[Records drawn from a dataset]
/-- A run of consecutive page numbers of the free page pool: `count` of them from `first`. -/
structure PageRun where
  first : Nat
  count : Nat
  deriving DecidableEq, Repr

/-- A page waiting in a write lane (R77). -/
structure LaneEntry where
  buf : BufId
  traverse : Nat
  samples : Nat
  last : Bool
  aborted : Bool
  lostWithin : Bool
  soFar : SoFar
  deriving DecidableEq, Repr

/-- The store port (R78): free, or one page transfer. A write names the traverse it counts for, until
a session close forgets it (R89); a fetch names its station, page number and page sequence, and
whether its page is still to be delivered (R176). -/
inductive Port
  | free
  | write (ch : Chan) (buf : BufId) (traverse : Option Nat) (page : Nat) (bytes : List Byte)
  | fetch (st : Stn) (page seq : Nat) (deliver : Bool)
  deriving DecidableEq, Repr

/-- The Traverse Store Controller (R67, R74, R75, R77, R78, R85) and the store behind its port. The
pool is its queue of page numbers, head first, as runs; live entries are the directory's length. -/
structure Store where
  directory : List Traverse
  reservedSlots : Nat
  reservedPages : Nat
  pool : List PageRun
  lanes : Four (List LaneEntry)
  port : Port
  lastWrite : Chan
  lastFetch : Stn
  low : Bool
  ddr : List Host.Cell
  deriving DecidableEq, Repr

/-! The Calibration Unit. -/

/-- A defined standard (R120). -/
structure Standard where
  depths : List Nat
  freq : Nat
  threshold : Nat
  deriving DecidableEq, Repr

/-- The stage of a calibration attempt (R123). -/
inductive Stage | pulling | evaluating
  deriving DecidableEq, Repr

/-- A calibration attempt (R123); its channel is the place it is held at. -/
structure Attempt where
  traverse : Nat
  standard : Nat
  probe : ProbeId
  stage : Stage
  deriving DecidableEq, Repr

/-- One flaw of a log entry (R131). -/
structure Flaw where
  depth : Nat
  phase : Nat
  amp : Nat
  theta : Nat
  calAmp : Nat
  deriving DecidableEq, Repr

/-- The "bracket closed" group of a log entry (R131, R136); pull positions count from 1. -/
structure ClosedInfo where
  number : Nat
  good : Bool
  phaseDrift : Nat
  phaseAt : Nat
  ampDrift : Nat
  ampAt : Nat
  deriving DecidableEq, Repr

/-- A calibration log entry (R131); the bracket it opened has its number. -/
structure LogEntry where
  number : Nat
  channel : Chan
  standard : Nat
  traverse : Nat
  time : Nat
  probe : ProbeId
  flaws : List Flaw
  rho : Nat
  aRef : Nat
  closed : Option ClosedInfo
  deriving DecidableEq, Repr

/-- The state of a bracket (R132). -/
inductive BracketState | opened | closedGood | closedFail
  deriving DecidableEq, Repr

/-- Why cal_due was set (R134). -/
inductive CalDue | age | full | link
  deriving DecidableEq, Repr

/-- Why a bracket closed (R132). -/
inductive ClosingCause
  | calibration (log : Nat)
  | probeFailed
  | probeChanged
  deriving DecidableEq, Repr

/-- The sweep state of a bracket (R132). -/
inductive SweepState | none | running | done
  deriving DecidableEq, Repr

/-- A bracket record (R132). `toPresent` lists the traverses its running sweep has still to take
(log entry 9). -/
structure Bracket where
  number : Nat
  channel : Chan
  openingLog : Nat
  standard : Nat
  openedAt : Nat
  capacity : Nat
  traverses : List Nat
  state : BracketState
  calDue : Option CalDue
  cause : Option ClosingCause
  closedAt : Option Nat
  sweep : SweepState
  retests : Option Nat
  toPresent : List Nat
  deriving DecidableEq, Repr

/-- The Calibration Unit (R123, R131, R132). The next log and bracket number is one more than the
length of the log. -/
structure Calibration where
  attempts : Four (Option Attempt)
  log : List LogEntry
  brackets : List Bracket
  deriving DecidableEq, Repr

/-! The Agreement Unit. -/

/-- A comparison in hand (R152): the snapshot of the calls and the limits read with it. -/
structure Comparison where
  pos : Pos
  traverse : Nat
  primary : Call
  second : Call
  limits : Limits
  deriving DecidableEq, Repr

/-- The reason of a disagreement with what it carries (R156). -/
inductive Disagreement
  | oneRetest (source : CallSource)
  | unmatchedPrimary (e : CallEntry)
  | unmatchedSecond (e : CallEntry)
  | depth (e : CallEntry) (primaryDepth secondDepth : Nat)
  deriving DecidableEq, Repr

/-- The outcome of a comparison (R156): agreement carries the final call's kind and entries. -/
inductive CompareOutcome
  | agreement (kind : CallKind) (entries : List CallEntry)
  | disagreement (d : Disagreement)
  | bothRetest
  deriving DecidableEq, Repr

/-- The comparison status of a SUBMIT_CALL response (R149). -/
inductive CompareStatus | started | bracketFailed | waitingCall | waitingBracket
  deriving DecidableEq, Repr

/-! The Configuration Memory Controller. -/

/-- The role of a station (R168). -/
inductive Role | primary | secondary | lead
  deriving DecidableEq, Repr

/-- The configuration shadow (R187): roles, plan limits and standards 0 to 7 as a list of eight. -/
structure Shadow where
  roles : Three Role
  limits : Limits
  standards : List (Option Standard)
  deriving DecidableEq, Repr

/-- Why the factory defaults were loaded (R185). -/
inductive DefaultReason | signature | checksum
  deriving DecidableEq, Repr

/-- The configuration status (R186). -/
inductive ConfigStatus
  | loaded (roleFallback : Bool) (rejected : List Nat)
  | defaulted (reason : DefaultReason)
  deriving DecidableEq, Repr

/-- What a write enable goes before: the erase, or program k (R189). -/
inductive FlashTarget
  | erase
  | program (k : Nat)
  deriving DecidableEq, Repr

— EXERCISE OBJECTIVE —
Repeat, exactly as they stand above, the lines from the line with "cause : Option ClosingCause" to the line with "length of the log. -/", both lines included.

— RESPONSE TO THE EXERCISE —
  cause : Option ClosingCause
  closedAt : Option Nat
  sweep : SweepState
  retests : Option Nat
  toPresent : List Nat
  deriving DecidableEq, Repr

/-- The Calibration Unit (R123, R131, R132). The next log and bracket number is one more than the
length of the log. -/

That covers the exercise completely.